# ARCTIC LIQUID FREEZER II 240 VS 280 AIO



## gasolin (Jan 19, 2020)

ARCTIC LIQUID FREEZER II 240 VS 280 AIO

I couldn't find any reviews from the same place where they use the same pc to get some temps to compare

Have any found a site where i can compare these to aio's ? (ryzen 3600)


----------



## oxrufiioxo (Jan 19, 2020)

I'd always go 280mm if it's in your budget.
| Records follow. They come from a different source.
-- ==== Sys2Proof/Machine/Pair.lean ====
section
/-! DEFINITION. Twin pairing (R440 to R451): roles, pair time, the mirror, joining, heartbeat and role return, with the
commands of the family; and the partner's side of a tile store (R448). -/

namespace Sys2Proof.Machine

/-! ### States (R440) -/

/-- PAIR_STATE code of Table 13.9. -/
def PairState.code : PairState → Nat
  | .off => 0 | .seek => 1 | .listen => 2 | .joining => 3 | .standby => 4 | .active => 5 | .alone => 6

/-- A change of pairing state, with EVT_PAIR_STATE (R440). -/
def Dev.setPair (d : Dev) (now : Nat) (st : PairState) : Dev :=
  if d.pair.st = st then d
  else
    let d := { d with pair := { d.pair with st := st, since := now, lastBeacon := none, handover := none, swapReq := false, heard := false, tsTx := 0, lastOfs := none } }
    let d := if st = .standby then d.wr PAIR.HB_MISS 0
      else ({ d with pair := { d.pair with mirror := none, mirrorRun := 0, syncedFrom := none } }).wr PAIR.SYNCED 0
    (d.wr PAIR.PAIR_STATE st.code).fire now EVT.PAIR_STATE 0 st.code

/-- Whether KSP1 is UP with a partner. -/
def Dev.pairLink (d : Dev) : Bool := d.kspUp 1 && (d.port 1).partner

/-! ### Pair time (R445) -/

/-- Sets PT_OFS. -/
def Dev.setPtOfs (d : Dev) (ns : Int) : Dev := d.wr2 PAIR.PT_OFS_LO PAIR.PT_OFS_HI (ofS 64 ns)

/-- The first module to become ACTIVE after KINDLE sets PT = DT. -/
def Dev.ptFirst (d : Dev) : Dev := (d.setPtOfs 0).wr PAIR.PT_RATE 0

/-- The tick grid follows pair time (R446): its epoch keeps its PT. -/
def Dev.gridToPt (d : Dev) : Dev := { d with sys := { d.sys with tEpoch := d.dtOfPt d.pair.gridPt } }

/-- A TIMESYNC of the far end arrives at `now` with its TX_DT and the echoes of ours, in ns (R445, log entry 19). -/
def Dev.timesync (d : Dev) (now tx echoTx echoRx : Nat) : Dev :=
  let t4 : Int := nsOf now
  let d := { d with pair := { d.pair with tsRxTx := tx, tsRxAt := nsOf now } }
  let follows := d.pair.st == .seek || d.pair.st == .listen || d.pair.st == .joining || d.pair.st == .standby
  if !follows || echoTx = 0 || echoTx != d.pair.tsTx then d
  else
    let ofs := (((echoRx : Int) - echoTx) - (t4 - tx)) / 2
    let rate : Int := match d.pair.lastOfs with
      | some (t, o) => if t < nsOf now then clampS 32 ((ofs - o) * 1000000000000 / ((nsOf now - t : Nat) : Int)) else d.rdS PAIR.PT_RATE
      | none => 0
    let d := { d with pair := { d.pair with lastOfs := some (nsOf now, ofs) } }
    let d := (d.wrS PAIR.PT_RATE rate).setPtOfs (ofs - t4 * rate / 1000000000000)
    if d.pair.aligned && d.sys.gridOn then d.gridToPt else d

/-- The TIMESYNC message of port `n` sent at `now` (Table 13.7, R438): the master of a pair gives its instants in PT, which its partner
follows (log entry 19). -/
def Dev.timesyncSend (d : Dev) (now n : Nat) : Dev :=
  let w : Nat → List Nat := fun v => [v % 2 ^ 32, v / 2 ^ 32]
  let p := d.pair
  let own := fun t => if n = 1 && d.mirrors then d.ptOf t else t
  let d := if n = 1 then { d with pair := { p with tsTx := own (nsOf now) } } else d
  d.kspSend n 0 (wordsToBytes ([0x45] ++ w (own (nsOf now)) ++ (if n = 1 then (w p.tsRxTx ++ w (own p.tsRxAt) : List Nat) else [0, 0, 0, 0])))

/-- TIMESYNC at T0 of tick `k` (R438): on KSP0 every TSYNC_DIV ticks, on a PARTNER port in every tick. -/
def Dev.timesyncT0 (d : Dev) (now k : Nat) : Dev :=
  let div := d.rd (KSP.TSYNC_DIV 0)
  let d := if d.kspUp 0 && div != 0 && k % div == 0 then d.timesyncSend now 0 else d
  if d.pairLink then d.timesyncSend now 1 else d

/-! ### HELLO (R441, R442) -/

/-- CFG_CRC of HELLO: the CRC-32 of the configuration image. -/
def Dev.cfgCrc (d : Dev) : Nat := (d.mram.image.map (·.crc)).getD 0

/-- Sends HELLO. -/
def Dev.helloSend (d : Dev) (now : Nat) : Dev :=
  if d.pairLink then
    ({ d with pair := { d.pair with helloSent := some now } }).kspSend 1 3
      (wordsToBytes [0x51 + 2 ^ 8 * d.pair.unit + 2 ^ 16 * d.pair.st.code + 2 ^ 19 * b2n d.pair.pref, d.cfgCrc, d.cntVal 0 % 2 ^ 32, 1])
  else d

/-- Whether HELLO is still sent: the pairing state has not settled. -/
def Dev.helloDue (d : Dev) (now : Nat) : Bool :=
  (d.pair.st == .seek || d.pair.st == .listen || d.pair.st == .joining || d.pair.st == .alone) &&
  (match d.pair.helloSent with | none => true | some t => decide (t + ms 100 ≤ now))

/-- PAIR_ERR of a partner's HELLO, 0 for a consistent one. -/
def Dev.helloErr (d : Dev) (h : HelloMsg) : Nat :=
  if h.cfgCrc != d.cfgCrc then 1
  else if h.implId != d.cntVal 0 % 2 ^ 32 then 2
  else if h.unit = d.pair.unit then 3
  else if h.mirVer != 1 then 4
  else 0

/-- Whether this module becomes ACTIVE of two modules in SEEK (R442). -/
def Dev.pairWins (d : Dev) (h : HelloMsg) : Bool := if d.pair.pref != h.pref then d.pair.pref else d.pair.unit == 0

/-- A HELLO arrives (R441, R442). -/
def Dev.helloRx (d : Dev) (now : Nat) (h : HelloMsg) : Dev :=
  let d := { d with pair := { d.pair with hello := some h, helloAt := now } }.wr PAIR.PARTNER_UNIT (h.unit % 2)
  let code := d.helloErr h
  let was := d.rd PAIR.PAIR_ERR
  let d := d.wr PAIR.PAIR_ERR code
  let d := if code != 0 && code != was then d.fire now EVT.PAIR_REFUSED 0 code else d
  match d.pair.st with
  | .seek | .listen =>
    if code != 0 then d.setPair now .seek
    else if h.state = 5 || h.state = 6 then
      (({ d with pair := { d.pair with aligned := false, joinMaster := false, fetch := [] } }).setPair now .joining).helloSend now
    else if h.state = 4 then d.setPair now .seek
    else if d.pairWins h then ((d.ptFirst.setPair now .active).helloSend now)
    else (({ d with pair := { d.pair with aligned := false, joinMaster := false, fetch := [] } }).setPair now .joining).helloSend now
  | .joining => d
  | .active =>
    if code != 0 then d
    else if h.state = 3 || h.state = 4 then { d with pair := { d.pair with snapWant := true } }
    else if h.state ≤ 2 then (d.setPair now .alone).helloSend now
    else d
  | .alone =>
    if code != 0 then d
    else if h.state = 4 then d.setPair now .active
    else if h.state = 3 then { d with pair := { d.pair with snapWant := true } }
    else d.helloSend now
  | _ => d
Even if temps are similar the 280mm should be quieter.

Seems like a pretty amazing cooler and very good value you really can't go wrong with either on a 3600.


----------



## cucker tarlson (Jan 19, 2020)

140mm fans just sound different.


----------



## gasolin (Jan 19, 2020)

Prices in denmark where i live are very low but the 240 is just with in my price limited and allows me to to use it the top of my fractal design core 2300 not just in the front.

I wanted an  Cooler Master MasterLiquid Lite 240 again since i know the pump is min 99% inaudible,quiet,silent, it's the most affordable 240 mm aio, despite that i had luck lowering the pump speed so much it was min 99% inaudible,silent,quiet



cucker tarlson said:


> 140mm fans just sound different.




Haven't watched any comaprison of the 2 fans if there is a review or video about them.


----------



## oxrufiioxo (Jan 19, 2020)

gasolin said:


> Prices in denmark where i live are very low but the 240 is just with in my price limited and allows me to to use it the top of my fractal design core 2300 not just in the front.
> 
> i wanted an  Cooler Master MasterLiquid Lite 240 again since i know the pump is min 99% inaudible,quiet,silent, it's the most affordable 240 mm aio, despite that i had luck lowering the pump speed so much it was min 99% inaudible,silent,quiet



At worst it should perform similar to the corsair h100i pro XT  The big difference will be noise vs the 280mm.
That being said on a 3600 you can probably run the fans at 800-1000rpm and still be pretty cool.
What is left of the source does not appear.